Bill James, the father of modern baseball analysis, once said that "if you could split Rickey into two players, you’d have two Hall of Famers." It’s hard to imagine a more fitting tribute to a man who did everything at an elite level.
I think this sums up Henderson perfectly, and is how we should remember him-
Here's an awesome article Peter Gammons wrote for Sports Illustrated during Henderson's MVP 1990 season.
Here's a great documenatry on Rickey's life and career.
Here are some great Rickey tributes and stories -
Rickey's HOF Induction Speech
Some of the best Henderson stories from over the years -
– In the early 1980s the A’s couldn’t balance their accounts until they discovered Henderson had failed to cash a $1 million check, instead framing it on his wall at home. A’s insiders insist this did happen. Henderson also sat on a reported six-figure check during his time with the Yankees, saying at the time there was no problem, he was just “waiting for the money market rates to go up” before cashing it.
– Henderson played for the Mariners in 2000 and, according to legend, walked up to John Olerud at the batting cage and asked the Seattle first baseman why he wore a batting helmet in the field. Olerud explained he suffered a brain aneurysm as a college player at Washington State and wore the helmet for protection and Henderson responded, “Yeah, I used to play with a guy that had the same thing.” Olerud, who previously was Henderson’s teammate with the Mets and the Blue Jays, said, “Yeah, that was me.” Both players say the exchange never happened, but wished it had.
– A major star since the early 1980s, Henderson was known for using fake names when he checked into hotels around the league to avoid attracting attention from fans and the media. One of the names he used: Richard Pryor.
— Henderson complained a lot about being underpaid. His recourse often was be the last player on the team to report to spring training. He also once told reporters, “If they’re going to pay me like (light-hitting middle infielder Mike) Gallego, I’m going to play like Gallego.”
- In 2003, at the age of 44, Henderson turned a stint with the independent league Newark Bears into a 30-game run with the Los Angeles Dodgers. In what turned out to be his final game in the majors, Henderson pinch hit against the Giants and scored a run after being hit with a pitch thrown by reliever Jason Christiansen.
Rickey being Rickey, he didn’t officially accept he was retired until he was named the Mets first-base coach in 2007 – the same year A’s then-general manager Billy Beane, a former teammate, said earlier in the spring he’d consider activating Henderson for a day when the rosters expanded at the end of the season so he could end his career as an Athletic.

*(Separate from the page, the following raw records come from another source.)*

-- ==== Sys2Proof/Decode.lean ====
section
/-! DEFINITION. Decoding: the opcode table as a list of rows, the first row that matches taken
(R261), total on any bytes; and the encoder, written from the same formats. What builds an
instruction is marked noncomputable for the reason Syntax.lean gives. -/

namespace Sys2Proof

/-- Why a word is not decoded. -/
inductive DecodeRefusal where
  /-- fewer than the four bytes of an instruction are left (R262) -/
  | truncated
  /-- no row matches: the word belongs to the Arm ARM (R261, D4) -/
  | noRow
  /-- a word of the exclusive format with a should-be-one bit 0 (R275 (c), U12) -/
  | shouldBeOne
  deriving DecidableEq, Repr, Inhabited

/-- A row of the table: `(word & mask) = val` selects it, and `build` reads its operands. -/
structure Row where
  mask : Ins
  val : Ins
  build : Ins → Instr

/-- The row selects the word (R261). -/
def Row.selects (r : Row) (w : Ins) : Bool := w &&& r.mask == r.val

/-- Register fields: `Rt` [4:0], `Rn` [9:5], `Rt2` [14:10], `Rs` and `Rm` [20:16] (R269 to R272). -/
def fRt (w : Ins) : Reg := w.extractLsb' 0 5
def fRn (w : Ins) : Reg := w.extractLsb' 5 5
def fRt2 (w : Ins) : Reg := w.extractLsb' 10 5
def fRs (w : Ins) : Reg := w.extractLsb' 16 5

/-- The register named by a system register move: o0 [19], op1 [18:16], CRn [15:12], CRm [11:8],
op2 [7:5] (R263, R267). -/
def fEnc (w : Ins) : SysEnc where
  o0 := w.extractLsb' 19 1
  op1 := w.extractLsb' 16 3
  crn := w.extractLsb' 12 4
  crm := w.extractLsb' 8 4
  op2 := w.extractLsb' 5 3

/-- Operand readers, one for each shape of the table. -/
def bFixed (c : Instr) (_ : Ins) : Instr := c
def bCrm (c : BitVec 4 → Instr) (w : Ins) : Instr := c (w.extractLsb' 8 4)
def bRt (c : Reg → Instr) (w : Ins) : Instr := c (fRt w)
def bRn (c : Reg → Instr) (w : Ins) : Instr := c (fRn w)
def bRnRm (c : Reg → Reg → Instr) (w : Ins) : Instr := c (fRn w) (fRt w)
def bRtRn (c : Reg → Reg → Instr) (w : Ins) : Instr := c (fRt w) (fRn w)
def bRtRt2Rn (c : Reg → Reg → Reg → Instr) (w : Ins) : Instr := c (fRt w) (fRt2 w) (fRn w)
def bRsRtRn (c : Reg → Reg → Reg → Instr) (w : Ins) : Instr := c (fRs w) (fRt w) (fRn w)
def bRsRtRt2Rn (c : Reg → Reg → Reg → Reg → Instr) (w : Ins) : Instr :=
  c (fRs w) (fRt w) (fRt2 w) (fRn w)
def bRsRn (c : Reg → Reg → Instr) (w : Ins) : Instr := c (fRs w) (fRn w)
def bImm26 (c : BitVec 26 → Instr) (w : Ins) : Instr := c (w.extractLsb' 0 26)
def bSys (c : BitVec 3 → BitVec 4 → BitVec 4 → BitVec 3 → Reg → Instr) (w : Ins) : Instr :=
  c (w.extractLsb' 16 3) (w.extractLsb' 12 4) (w.extractLsb' 8 4) (w.extractLsb' 5 3) (fRt w)
def bMrs (c : Reg → SysEnc → Instr) (w : Ins) : Instr := c (fRt w) (fEnc w)
def bMsr (c : SysEnc → Reg → Instr) (w : Ins) : Instr := c (fEnc w) (fRt w)
def bPrfmImm (c : BitVec 5 → Reg → BitVec 12 → Instr) (w : Ins) : Instr :=
  c (fRt w) (fRn w) (w.extractLsb' 10 12)
def bPrfum (c : BitVec 5 → Reg → BitVec 9 → Instr) (w : Ins) : Instr :=
  c (fRt w) (fRn w) (w.extractLsb' 12 9)
def bPrfmReg (c : BitVec 5 → Reg → Reg → BitVec 3 → BitVec 1 → Instr) (w : Ins) : Instr :=
  c (fRt w) (fRn w) (fRs w) (w.extractLsb' 13 3) (w.extractLsb' 12 1)
def bPrfmLit (c : BitVec 5 → BitVec 19 → Instr) (w : Ins) : Instr :=
  c (fRt w) (w.extractLsb' 5 19)

/-- Rows 0 to 23 of the table, counted from 0. -/
noncomputable def rows0 : List Row := [
  ⟨0xFFFFFFFF, 0xD503205F, bFixed .wfe⟩,
  ⟨0xFFFFFFFF, 0xD503207F, bFixed .wfi⟩,
  ⟨0xFFFFFFFF, 0xD503221F, bFixed .esb⟩,
  ⟨0xFFFFF0FF, 0xD503305F, bCrm .clrex⟩,
  ⟨0xFFFFF0FF, 0xD50330DF, bCrm .isb⟩,
  ⟨0xFFFFFFE0, 0xD50EF000, bRt .ramindex⟩,
  ⟨0xFFFFFFE0, 0xD50B7420, bRt .dcZva⟩,
  ⟨0xFFFFFFE0, 0xD5087E40, bRt .dcCisw⟩,
  ⟨0xFFFFFFE0, 0xD5087620, bRt .dcIvac⟩,
  ⟨0xFFF80000, 0xD5080000, bSys .sys⟩,
  ⟨0xFFF00000, 0xD5300000, bMrs .mrs⟩,
  ⟨0xFFF00000, 0xD5100000, bMsr .msr⟩,
  ⟨0xFC000000, 0x94000000, bImm26 .bl⟩,
  ⟨0xFFFFFC1F, 0xD63F0000, bRn .blr⟩,
  ⟨0xFFFFFC1F, 0xD63F081F, bRn .blraaz⟩,
  ⟨0xFFFFFC1F, 0xD63F0C1F, bRn .blrabz⟩,
  ⟨0xFFFFFC00, 0xD73F0800, bRnRm .blraa⟩,
  ⟨0xFFFFFC00, 0xD73F0C00, bRnRm .blrab⟩,
  ⟨0xFFFFFC1F, 0xD65F0000, bRn .ret⟩,
  ⟨0xFFFFFFFF, 0xD65F0BFF, bFixed .retaa⟩,
  ⟨0xFFFFFFFF, 0xD65F0FFF, bFixed .retab⟩,
  ⟨0xFFFFFFFF, 0xD69F03E0, bFixed .eret⟩,
  ⟨0xFFFFFFFF, 0xD69F0BFF, bFixed .eretaa⟩,
  ⟨0xFFFFFFFF, 0xD69F0FFF, bFixed .eretab⟩]

/-- Rows 24 to 47 of the table, counted from 0. -/
noncomputable def rows1 : List Row := [
  ⟨0xFFFFFC00, 0x085F7C00, bRtRn .ldxrb⟩,
  ⟨0xFFFFFC00, 0x485F7C00, bRtRn .ldxrh⟩,
  ⟨0xFFFFFC00, 0x885F7C00, bRtRn .ldxrW⟩,
  ⟨0xFFFFFC00, 0xC85F7C00, bRtRn .ldxrX⟩,
  ⟨0xFFFF8000, 0x887F0000, bRtRt2Rn .ldxpW⟩,
  ⟨0xFFFF8000, 0xC87F0000, bRtRt2Rn .ldxpX⟩,
  ⟨0xFFFFFC00, 0x085FFC00, bRtRn .ldaxrb⟩,
  ⟨0xFFFFFC00, 0x485FFC00, bRtRn .ldaxrh⟩,
  ⟨0xFFFFFC00, 0x885FFC00, bRtRn .ldaxrW⟩,
  ⟨0xFFFFFC00, 0xC85FFC00, bRtRn .ldaxrX⟩,
  ⟨0xFFFF8000, 0x887F8000, bRtRt2Rn .ldaxpW⟩,
  ⟨0xFFFF8000, 0xC87F8000, bRtRt2Rn .ldaxpX⟩,
  ⟨0xFFE0FC00, 0x08007C00, bRsRtRn .stxrb⟩,
  ⟨0xFFE0FC00, 0x48007C00, bRsRtRn .stxrh⟩,
  ⟨0xFFE0FC00, 0x88007C00, bRsRtRn .stxrW⟩,
  ⟨0xFFE0FC00, 0xC8007C00, bRsRtRn .stxrX⟩,
  ⟨0xFFE08000, 0x88200000, bRsRtRt2Rn .stxpW⟩,
  ⟨0xFFE08000, 0xC8200000, bRsRtRt2Rn .stxpX⟩,
  ⟨0xFFE0FC00, 0x0800FC00, bRsRtRn .stlxrb⟩,
  ⟨0xFFE0FC00, 0x4800FC00, bRsRtRn .stlxrh⟩,
  ⟨0xFFE0FC00, 0x8800FC00, bRsRtRn .stlxrW⟩,
  ⟨0xFFE0FC00, 0xC800FC00, bRsRtRn .stlxrX⟩,
  ⟨0xFFE08000, 0x88208000, bRsRtRt2Rn .stlxpW⟩,
  ⟨0xFFE08000, 0xC8208000, bRsRtRt2Rn .stlxpX⟩]

/-- Rows 48 to 71 of the table, counted from 0. -/
noncomputable def rows2 : List Row := [
  ⟨0xFFE0FC00, 0x88A07C00, bRsRtRn .casW⟩,
  ⟨0xFFE0FC00, 0x88A0FC00, bRsRtRn .caslW⟩,
  ⟨0xFFE0FC00, 0x88E07C00, bRsRtRn .casaW⟩,
  ⟨0xFFE0FC00, 0x88E0FC00, bRsRtRn .casalW⟩,
  ⟨0xFFE0FC00, 0xC8A07C00, bRsRtRn .casX⟩,
  ⟨0xFFE0FC00, 0xC8A0FC00, bRsRtRn .caslX⟩,
  ⟨0xFFE0FC00, 0xC8E07C00, bRsRtRn .casaX⟩,
  ⟨0xFFE0FC00, 0xC8E0FC00, bRsRtRn .casalX⟩,
  ⟨0xFFE0FC00, 0x08A07C00, bRsRtRn .casb⟩,
  ⟨0xFFE0FC00, 0x08A0FC00, bRsRtRn .caslb⟩,
  ⟨0xFFE0FC00, 0x08E07C00, bRsRtRn .casab⟩,
  ⟨0xFFE0FC00, 0x08E0FC00, bRsRtRn .casalb⟩,
  ⟨0xFFE0FC00, 0x48A07C00, bRsRtRn .cash⟩,
  ⟨0xFFE0FC00, 0x48A0FC00, bRsRtRn .caslh⟩,
  ⟨0xFFE0FC00, 0x48E07C00, bRsRtRn .casah⟩,
  ⟨0xFFE0FC00, 0x48E0FC00, bRsRtRn .casalh⟩,
  ⟨0xFFE0FC00, 0x08207C00, bRsRtRn .caspW⟩,
  ⟨0xFFE0FC00, 0x0820FC00, bRsRtRn .casplW⟩,
  ⟨0xFFE0FC00, 0x08607C00, bRsRtRn .caspaW⟩,
  ⟨0xFFE0FC00, 0x0860FC00, bRsRtRn .caspalW⟩,
  ⟨0xFFE0FC00, 0x48207C00, bRsRtRn .caspX⟩,
  ⟨0xFFE0FC00, 0x4820FC00, bRsRtRn .casplX⟩,
  ⟨0xFFE0FC00, 0x48607C00, bRsRtRn .caspaX⟩,
  ⟨0xFFE0FC00, 0x4860FC00, bRsRtRn .caspalX⟩]

/-- Rows 72 to 95 of the table, counted from 0. -/
noncomputable def rows3 : List Row := [
  ⟨0xFFE0FC1F, 0x3820001F, bRsRn .staddb⟩,
  ⟨0xFFE0FC1F, 0x7820001F, bRsRn .staddh⟩,
  ⟨0xFFE0FC1F, 0xB820001F, bRsRn .staddW⟩,
  ⟨0xFFE0FC1F, 0xF820001F, bRsRn .staddX⟩,
  ⟨0xFFE0FC1F, 0x3860001F, bRsRn .staddlb⟩,
  ⟨0xFFE0FC1F, 0x7860001F, bRsRn .staddlh⟩,
  ⟨0xFFE0FC1F, 0xB860001F, bRsRn .staddlW⟩,
  ⟨0xFFE0FC1F, 0xF860001F, bRsRn .staddlX⟩,
  ⟨0xFFE0FC1F, 0x3820101F, bRsRn .stclrb⟩,
  ⟨0xFFE0FC1F, 0x7820101F, bRsRn .stclrh⟩,
  ⟨0xFFE0FC1F, 0xB820101F, bRsRn .stclrW⟩,
  ⟨0xFFE0FC1F, 0xF820101F, bRsRn .stclrX⟩,
  ⟨0xFFE0FC1F, 0x3860101F, bRsRn .stclrlb⟩,
  ⟨0xFFE0FC1F, 0x7860101F, bRsRn .stclrlh⟩,
  ⟨0xFFE0FC1F, 0xB860101F, bRsRn .stclrlW⟩,
  ⟨0xFFE0FC1F, 0xF860101F, bRsRn .stclrlX⟩,
  ⟨0xFFE0FC1F, 0x3820201F, bRsRn .steorb⟩,
  ⟨0xFFE0FC1F, 0x7820201F, bRsRn .steorh⟩,
  ⟨0xFFE0FC1F, 0xB820201F, bRsRn .steorW⟩,
  ⟨0xFFE0FC1F, 0xF820201F, bRsRn .steorX⟩,
  ⟨0xFFE0FC1F, 0x3860201F, bRsRn .steorlb⟩,
  ⟨0xFFE0FC1F, 0x7860201F, bRsRn .steorlh⟩,
  ⟨0xFFE0FC1F, 0xB860201F, bRsRn .steorlW⟩,
  ⟨0xFFE0FC1F, 0xF860201F, bRsRn .steorlX⟩]

/-- Rows 96 to 119 of the table, counted from 0. -/
noncomputable def rows4 : List Row := [
  ⟨0xFFE0FC1F, 0x3820301F, bRsRn .stsetb⟩,
  ⟨0xFFE0FC1F, 0x7820301F, bRsRn .stseth⟩,
  ⟨0xFFE0FC1F, 0xB820301F, bRsRn .stsetW⟩,
  ⟨0xFFE0FC1F, 0xF820301F, bRsRn .stsetX⟩,
  ⟨0xFFE0FC1F, 0x3860301F, bRsRn .stsetlb⟩,
  ⟨0xFFE0FC1F, 0x7860301F, bRsRn .stsetlh⟩,
  ⟨0xFFE0FC1F, 0xB860301F, bRsRn .stsetlW⟩,
  ⟨0xFFE0FC1F, 0xF860301F, bRsRn .stsetlX⟩,
  ⟨0xFFE0FC1F, 0x3820401F, bRsRn .stsmaxb⟩,
  ⟨0xFFE0FC1F, 0x7820401F, bRsRn .stsmaxh⟩,
  ⟨0xFFE0FC1F, 0xB820401F, bRsRn .stsmaxW⟩,
  ⟨0xFFE0FC1F, 0xF820401F, bRsRn .stsmaxX⟩,
  ⟨0xFFE0FC1F, 0x3860401F, bRsRn .stsmaxlb⟩,
  ⟨0xFFE0FC1F, 0x7860401F, bRsRn .stsmaxlh⟩,
  ⟨0xFFE0FC1F, 0xB860401F, bRsRn .stsmaxlW⟩,
  ⟨0xFFE0FC1F, 0xF860401F, bRsRn .stsmaxlX⟩,
  ⟨0xFFE0FC1F, 0x3820501F, bRsRn .stsminb⟩,
  ⟨0xFFE0FC1F, 0x7820501F, bRsRn .stsminh⟩,
  ⟨0xFFE0FC1F, 0xB820501F, bRsRn .stsminW⟩,
  ⟨0xFFE0FC1F, 0xF820501F, bRsRn .stsminX⟩,
  ⟨0xFFE0FC1F, 0x3860501F, bRsRn .stsminlb⟩,
  ⟨0xFFE0FC1F, 0x7860501F, bRsRn .stsminlh⟩,
  ⟨0xFFE0FC1F, 0xB860501F, bRsRn .stsminlW⟩,
  ⟨0xFFE0FC1F, 0xF860501F, bRsRn .stsminlX⟩]

/-- Rows 120 to 143 of the table, counted from 0. -/
noncomputable def rows5 : List Row := [
  ⟨0xFFE0FC1F, 0x3820601F, bRsRn .stumaxb⟩,
  ⟨0xFFE0FC1F, 0x7820601F, bRsRn .stumaxh⟩,
  ⟨0xFFE0FC1F, 0xB820601F, bRsRn .stumaxW⟩,
  ⟨0xFFE0FC1F, 0xF820601F, bRsRn .stumaxX⟩,
  ⟨0xFFE0FC1F, 0x3860601F, bRsRn .stumaxlb⟩,
  ⟨0xFFE0FC1F, 0x7860601F, bRsRn .stumaxlh⟩,
  ⟨0xFFE0FC1F, 0xB860601F, bRsRn .stumaxlW⟩,
  ⟨0xFFE0FC1F, 0xF860601F, bRsRn .stumaxlX⟩,
  ⟨0xFFE0FC1F, 0x3820701F, bRsRn .stuminb⟩,
  ⟨0xFFE0FC1F, 0x7820701F, bRsRn .stuminh⟩,
  ⟨0xFFE0FC1F, 0xB820701F, bRsRn .stuminW⟩,
  ⟨0xFFE0FC1F, 0xF820701F, bRsRn .stuminX⟩,
  ⟨0xFFE0FC1F, 0x3860701F, bRsRn .stuminlb⟩,
  ⟨0xFFE0FC1F, 0x7860701F, bRsRn .stuminlh⟩,
  ⟨0xFFE0FC1F, 0xB860701F, bRsRn .stuminlW⟩,
  ⟨0xFFE0FC1F, 0xF860701F, bRsRn .stuminlX⟩,
  ⟨0xFFE0FC00, 0x38200000, bRsRtRn .ldaddb⟩,
  ⟨0xFFE0FC00, 0x78200000, bRsRtRn .ldaddh⟩,
  ⟨0xFFE0FC00, 0xB8200000, bRsRtRn .ldaddW⟩,
  ⟨0xFFE0FC00, 0xF8200000, bRsRtRn .ldaddX⟩,
  ⟨0xFFE0FC00, 0x38600000, bRsRtRn .ldaddlb⟩,
  ⟨0xFFE0FC00, 0x78600000, bRsRtRn .ldaddlh⟩,
  ⟨0xFFE0FC00, 0xB8600000, bRsRtRn .ldaddlW⟩,
  ⟨0xFFE0FC00, 0xF8600000, bRsRtRn .ldaddlX⟩]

But even at the age of 48, Henderson left open the door for a potential return to the field when he took the Mets coaching job.
“If it was a situation where we were going to win the World Series and I was the only player that they had left, I would put on the shoes,” Henderson told reporters. “I haven’t submitted retirement papers to MLB, but I think MLB already had their papers that I was retired.”